И всё. Мистер Уортингтон исчез.
Все они исчезли.
Глава 46
Генри разыскал меня утром. Я заснула прямо на сцене. Хорошо, что он нашёл меня раньше других.
– Оливия! – Он потряс меня за плечо.
– Генри?
– Да, это я.
Я встала. Колени дрожали.
– Который час?
– Семь утра. Сегодня суббота. Тед привёз меня сюда вечером. Знаешь, это мой… мистер Бэнкс. Я не пускал его сюда, чтобы ты могла отдохнуть.
Я кивнула, опершись на дирижёрский пульт, чтобы не упасть.
Генри протянул руки, опустил их и, отступив, снова протянул и опять опустил.
– Что с тобой? – спросила я.
– Просто… не знаю. Как ты себя чувствуешь? Что произошло?

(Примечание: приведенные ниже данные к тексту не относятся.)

-- ==== Sys2Proof/Certificates/Slice0/Obligations.lean ====
section
/-! DEFINITION. The statements that the proofs of this model are about. -/

/-! What the statements say in common. -/

namespace Sys2Proof.Claims

open Sys2Proof.Machine

/-- Where `i` passes the checks that precede its meaning, in context `c`, `exec` answers the state that `eff` makes of the state at
issue, with the issue marked and the path moved on to the next instruction. -/
def Does (i : Instr) (eff : Ctx → State → State) : Prop :=
  ∀ s c, s.clears i = some c → exec i s = .next ((eff c (s.beginIssue c.id)).issued i c (nextPc c.pc))

/-- `i` writes, `lat` clocks after its issue, `n` registers from vector `d` up in each selected lane, with the value `val`; it does
nothing else but go on. -/
def Lanewise (i : Instr) (d : BitVec 8) (n lat : Nat) (val : Ctx → Nat → Nat) : Prop :=
  Does i fun c s => c.fix s lat (vecWrites d.toNat n (c.lanes.map fun l => (l, val c l)))

/-- As `Lanewise`, with exception events counted by lane. -/
def LanewiseEv (i : Instr) (d : BitVec 8) (n lat : Nat) (val : Ctx → Nat → Nat × Events) : Prop :=
  Does i fun c s =>
    c.note (c.fix s lat (vecWrites d.toNat n (c.lanes.map fun l => (l, (val c l).1)))) (c.lanes.map fun l => (l, (val c l).2))

/-- `i` acts once where its guard selects a lane: it writes `n` registers from scalar `d` up after 2 clocks, and counts its events in
the lowest selected lane; where its guard selects none it does nothing but go on. -/
def Once (i : Instr) (d : BitVec 7) (n lat : Nat) (val : Ctx → Nat × Events) : Prop :=
  Does i fun c s => if c.any then c.noteOnce (c.fix s lat (scaWrites d.toNat n (val c).1)) (val c).2 else s

/-- An integer operand of a lane, as a signed or unsigned value of the type. -/
def int (c : Ctx) (o : Opnd) (t : Ty) (l : Nat) : Int := readInt t (c.rd o t.regs l (immInt t))

/-- The bits of an operand of `n` registers in a lane; an immediate is zero-extended. -/
def raw (c : Ctx) (o : Opnd) (n l : Nat) : Nat := c.rd o n l immZ

/-- The bits of a scalar operand of an instruction that acts once. -/
def sraw (c : Ctx) (o : Opnd) (n : Nat) : Nat := c.rd1 o n immZ

/-- An integer operand of an instruction that acts once. -/
def sint (c : Ctx) (o : Opnd) (t : Ty) : Int := readInt t (c.rd1 o t.regs (immInt t))

end Sys2Proof.Claims

open Sys2Proof Sys2Proof.Machine

/-! Integer and logic instructions. -/

/-- R321: IADD, ISUB, IMUL, IMULHI, IMIN, IMAX and IABS write, in every selected lane and after 4 clocks, the exact result wrapped or
saturated to the type. -/
def Sys2Proof.Claims.IntegerTwoSource : Prop :=
  ∀ (h : Hdr) (d : BitVec 8) (a b : Opnd) (t : Ty) (sat : Bool),
    Claims.Lanewise (.iadd h d a b t sat) d t.regs 4 (fun c l => intFin t sat (Claims.int c a t l + Claims.int c b t l)) ∧
    Claims.Lanewise (.isub h d a b t sat) d t.regs 4 (fun c l => intFin t sat (Claims.int c a t l - Claims.int c b t l)) ∧
    Claims.Lanewise (.imul h d a b t sat) d t.regs 4 (fun c l => intFin t sat (Claims.int c a t l * Claims.int c b t l)) ∧
    Claims.Lanewise (.imulhi h d a b t) d t.regs 4
      (fun c l => writeInt t (Claims.int c a t l * Claims.int c b t l / (2 ^ t.bits : Nat))) ∧
    Claims.Lanewise (.imin h d a b t) d t.regs 4 (fun c l => writeInt t (min (Claims.int c a t l) (Claims.int c b t l))) ∧
    Claims.Lanewise (.imax h d a b t) d t.regs 4 (fun c l => writeInt t (max (Claims.int c a t l) (Claims.int c b t l))) ∧
    Claims.Lanewise (.iabs h d a t sat) d t.regs 4 (fun c l => intFin t sat (Claims.int c a t l).natAbs)

/-- R322, R324: IMAD, ISAD and IDOT4 write the exact three-source result, wrapped or saturated. -/
def Sys2Proof.Claims.IntegerThreeSource : Prop :=
  ∀ (h : Hdr) (d : BitVec 8) (a b x : Opnd) (t : Ty) (sat : Bool) (sg : BitVec 2),
    Claims.Lanewise (.imad h d a b x t sat) d t.regs 4
      (fun c l => intFin t sat (Claims.int c a t l * Claims.int c b t l + Claims.int c x t l)) ∧
    Claims.Lanewise (.isad h d a b x t sat) d t.regs 4
      (fun c l => intFin t sat ((Claims.int c a t l - Claims.int c b t l).natAbs + Claims.int c x t l)) ∧
    Claims.Lanewise (.idot4 h d a b x t sat sg) d 1 4
      (fun c l => intFin t sat (dot4 sg (Claims.raw c a 1 l) (Claims.raw c b 1 l) (readInt t (Claims.raw c x 1 l))))

/-- R321, R322, R324: the integer instructions of two and of three sources. -/
def Obligations.IntegerInstructions : Prop := Claims.IntegerTwoSource ∧ Claims.IntegerThreeSource

/-- R333, R353, R359, R361, R296, R297: the bit operations of two and three sources. -/
def Sys2Proof.Claims.ShiftsAndFields : Prop :=
  ∀ (h : Hdr) (d : BitVec 8) (a b x : Opnd) (t : Ty) (right : Bool) (tt : BitVec 8),
    Claims.Lanewise (.lop3 h d a b x t tt) d t.regs 4
      (fun c l => lop3Val t.bits tt (Claims.raw c a t.regs l) (Claims.raw c b t.regs l) (Claims.raw c x t.regs l)) ∧
    Claims.Lanewise (.shl h d a b t) d t.regs 4 (fun c l => shlVal t.bits (Claims.raw c a t.regs l) (Claims.raw c b 1 l)) ∧
    Claims.Lanewise (.shr h d a b t) d t.regs 4 (fun c l => shrVal t.bits (Claims.raw c a t.regs l) (Claims.raw c b 1 l)) ∧
    Claims.Lanewise (.shra h d a b t) d t.regs 4 (fun c l => shraVal t (Claims.raw c a t.regs l) (Claims.raw c b 1 l)) ∧
    Claims.Lanewise (.rot h d a b t right) d t.regs 4
      (fun c l => rotVal t.bits (Claims.raw c a t.regs l) (Claims.raw c b 1 l) right) ∧
    Claims.Lanewise (.shf h d a b x right) d 1 4
      (fun c l => shfVal (Claims.raw c a 1 l) (Claims.raw c b 1 l) (Claims.raw c x 1 l) right) ∧
    Claims.Lanewise (.bfe h d a b t) d t.regs 4 (fun c l => bfeVal t (Claims.raw c a t.regs l) (Claims.raw c b 1 l)) ∧
    Claims.Lanewise (.bfi h d a b t) d t.regs 4
      (fun c l => bfiVal t.bits (Claims.raw c (.v d) t.regs l) (Claims.raw c a t.regs l) (Claims.raw c b 1 l))

/-- R345, R300, R346, R332, R337, R338, R357: counts, reversals, byte permutation, address arithmetic, moves and selection. -/
def Sys2Proof.Claims.MovesAndCounts : Prop :=
  ∀ (h : Hdr) (d : BitVec 8) (a b : Opnd) (t : Ty) (n : BitVec 16) (sx neg : Bool) (sh : BitVec 5) (imm : BitVec 32) (p : BitVec 3),
    Claims.Lanewise (.popc h d a t) d 1 4 (fun c l => popcVal t.bits (Claims.raw c a t.regs l)) ∧
    Claims.Lanewise (.clz h d a t) d 1 4 (fun c l => clzVal t.bits (Claims.raw c a t.regs l)) ∧
    Claims.Lanewise (.brev h d a t) d t.regs 4 (fun c l => brevVal t.bits (Claims.raw c a t.regs l)) ∧
    Claims.Lanewise (.prmt h d a b n) d 1 4 (fun c l => prmtVal (Claims.raw c a 1 l) (Claims.raw c b 1 l) n) ∧
    Claims.Lanewise (.lea h d a b t sx sh) d t.regs 4 (fun c l => leaVal t (Claims.raw c a t.regs l) (Claims.raw c b 1 l) sx sh) ∧
    Claims.Lanewise (.mov h d a t) d t.regs 4 (fun c l => c.rd a t.regs l immS) ∧
    Claims.Lanewise (.movi h d imm) d 1 4 (fun _ _ => imm.toNat) ∧
    Claims.Lanewise (.sel h d a b t p neg) d t.regs 4 (fun c l =>
      if (c.w.predFor c.hand p.toNat).getLsbD l != neg then c.rd a t.regs l immS else c.rd b t.regs l immS)

/-- The bit instructions, counts, moves and selection: `Claims.ShiftsAndFields` (R333, R353, R359, R361) and `Claims.MovesAndCounts` (R300, R332, R337,
R338, R345, R346, R357). -/
def Obligations.BitInstructions : Prop := Claims.ShiftsAndFields ∧ Claims.MovesAndCounts

/-- R358, R344, R375, R311: SETP, PLOP, VOTE and ELECT write predicates or a scalar after 4 clocks. -/
def Sys2Proof.Claims.PredicateWriters : Prop :=
  ∀ (h : Hdr) (d p q r : BitVec 3) (a b dst : Opnd) (t : Ty) (k : Cond) (tt : BitVec 8) (m : VoteMode) (idx : Option (BitVec 7)),
    Claims.Does (.setp h d a b t k) (fun c s =>
      let val := fun l => setpVal t k c.grid.rec_.ftz32 (c.rd a t.regs l (if t.isInt then immInt t else immFlt t))
        (c.rd b t.regs l (if t.isInt then immInt t else immFlt t))
      c.note (c.fix s 4 (predWrites d.toNat (c.lanes.map fun l => (l, (val l).1)))) (c.lanes.map fun l => (l, (val l).2))) ∧
    Claims.Does (.plop h d p q r tt) (fun c s => c.fix s 4 (predWrites d.toNat (c.lanes.map fun l => (l,
      plopVal tt (Claims.raw c (.p p) 1 l) (Claims.raw c (.p q) 1 l) (Claims.raw c (.p r) 1 l))))) ∧
    Claims.Does (.vote h m dst p) (fun c s =>
      let yes := c.w.predFor c.hand p.toNat &&& c.sel
      if c.any then c.fix s 4 (match dst with
        | .p x => predWrites x.toNat (c.lanes.map fun l => (l, voteVal m c.sel yes))
        | _ => opWrites dst (if c.w.width = 64 then 2 else 1) c.lanes yes.toNat) else s) ∧
    Claims.Does (.elect h d idx) (fun c s =>
      let e := (lowest c.sel).getD 0
      if c.any then c.fix s 4 (predWrites d.toNat (c.lanes.map fun l => (l, l == e)) ++
        (match idx with | some a => scaWrites a.toNat 1 e | none => [])) else s)

/-- R360, R349, R380, R381, R200: SHFL, READLANE, WRED and WSCAN read other lanes' registers. -/
def Sys2Proof.Claims.LaneExchange : Prop :=
  ∀ (h : Hdr) (d a : BitVec 8) (sd : BitVec 7) (b dst : Opnd) (t : Ty) (m : ShflMode) (pd : BitVec 3) (rnd : Rnd) (op : AOp) (x : Bool),
    Claims.Does (.shfl h d a b t m pd) (fun c s =>
      let src := fun l => shflFrom c.w.width c.sel m l (Claims.raw c b 1 l)
      c.fix s 6 (vecWrites d.toNat t.regs (c.lanes.map fun l => (l, Claims.raw c (.v a) t.regs ((src l).getD l))) ++
        predWrites pd.toNat (c.lanes.map fun l => (l, (src l).isSome)))) ∧
    Claims.Once (.readlane h sd a b t) sd t.regs 6
      (fun c => (Claims.raw c (.v a) t.regs (Claims.sraw c b 1 % c.w.width), 0)) ∧
    Claims.Does (.wred h dst a t rnd op) (fun c s =>
      let r := treeNode (combine t rnd op) (c.present a t.regs) (Nat.log2 c.w.width) 0
      if c.any then c.noteOnce (c.fix s 12 (opWrites dst t.regs c.lanes (r.1.getD (identOf t op)))) r.2 else s) ∧
    Claims.Does (.wscan h d a t rnd op x) (fun c s =>
      let r := fun l => scanNodes (combine t rnd op) (c.present a t.regs) 6 0 (if x then l else l + 1) (none, 0)
      c.noteOnce (c.fix s 12 (vecWrites d.toNat t.regs (c.lanes.map fun l => (l, (r l).1.getD (identOf t op)))))
        ((c.lanes.map fun l => (r l).2).foldl (· ||| ·) 0))

/-- R311, R344, R358, R375 and R349, R360, R380, R381: the instructions that write predicates, and those that read other lanes. -/
def Obligations.LaneInstructions : Prop := Claims.PredicateWriters ∧ Claims.LaneExchange

/-! Floating point and conversion. -/

/-- R310: FADD, FSUB, FMUL, FFMA and their FP64 forms. -/
def Sys2Proof.Claims.FloatArithmetic : Prop :=
  ∀ (h : Hdr) (d : BitVec 8) (a b x : Opnd) (r : Rnd) (na nb nx : Bool),
    Claims.LanewiseEv (.fadd h d a b r na nb) d 1 4
      (fun c l => fAdd fp32 r c.grid.rec_.ftz32 (c.flt a .f32 na l) (c.flt b .f32 nb l)) ∧
    Claims.LanewiseEv (.fsub h d a b r na nb) d 1 4
      (fun c l => fAdd fp32 r c.grid.rec_.ftz32 (c.flt a .f32 na l) (c.flt b .f32 (!nb) l)) ∧
    Claims.LanewiseEv (.fmul h d a b r na nb) d 1 4
      (fun c l => fMul fp32 r c.grid.rec_.ftz32 (c.flt a .f32 na l) (c.flt b .f32 nb l)) ∧
    Claims.LanewiseEv (.ffma h d a b x r na nb nx) d 1 4
      (fun c l => fFma fp32 r c.grid.rec_.ftz32 (c.flt a .f32 na l) (c.flt b .f32 nb l) (c.flt x .f32 nx l)) ∧
    Claims.LanewiseEv (.dadd h d a b r na nb) d 2 8 (fun c l => fAdd fp64 r false (c.flt a .f64 na l) (c.flt b .f64 nb l)) ∧
    Claims.LanewiseEv (.dmul h d a b r na nb) d 2 8 (fun c l => fMul fp64 r false (c.flt a .f64 na l) (c.flt b .f64 nb l)) ∧
    Claims.LanewiseEv (.dfma h d a b x r na nb nx) d 2 8
      (fun c l => fFma fp64 r false (c.flt a .f64 na l) (c.flt b .f64 nb l) (c.flt x .f64 nx l))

– Всё закончилось, Генри. Они ушли.
– Мистер Уортингтон? Ты нашла куклу?
– Да.
У меня было такое чувство, что в мире совсем не осталось воздуха. Голова болела, а руки казались непривычно голыми, и, закатав рукава, я поняла почему. Ожог исчез.
Генри кивнул и задрал брючину.
– Да, мой тоже пропал.
– Значит, все наши дела закончились, – сказала я.
Генри посмотрел в зал и сунул руки в карманы:
– Я должен был пойти с тобой.
– Нет, не должен. – Это касалось только меня и мамы, и как-нибудь потом я объясню ему всё. Может быть.
– Ну… ладно. Теперь я здесь, просто… ну, ты понимаешь. На случай, если…
– Да, понимаю.
Игорь поворчал. «Какой содержательный разговор».
– Ричард Эшли так рассердился, когда узнал, что ты вернулась сюда. Но сказал, что понимает. Он скоро может прийти. Тед расположился в кассе – вдруг нам что-нибудь понадобится.
Имя Ричарда Эшли напомнило мне, как мама, склонившись надо мной, взяла с меня обещание.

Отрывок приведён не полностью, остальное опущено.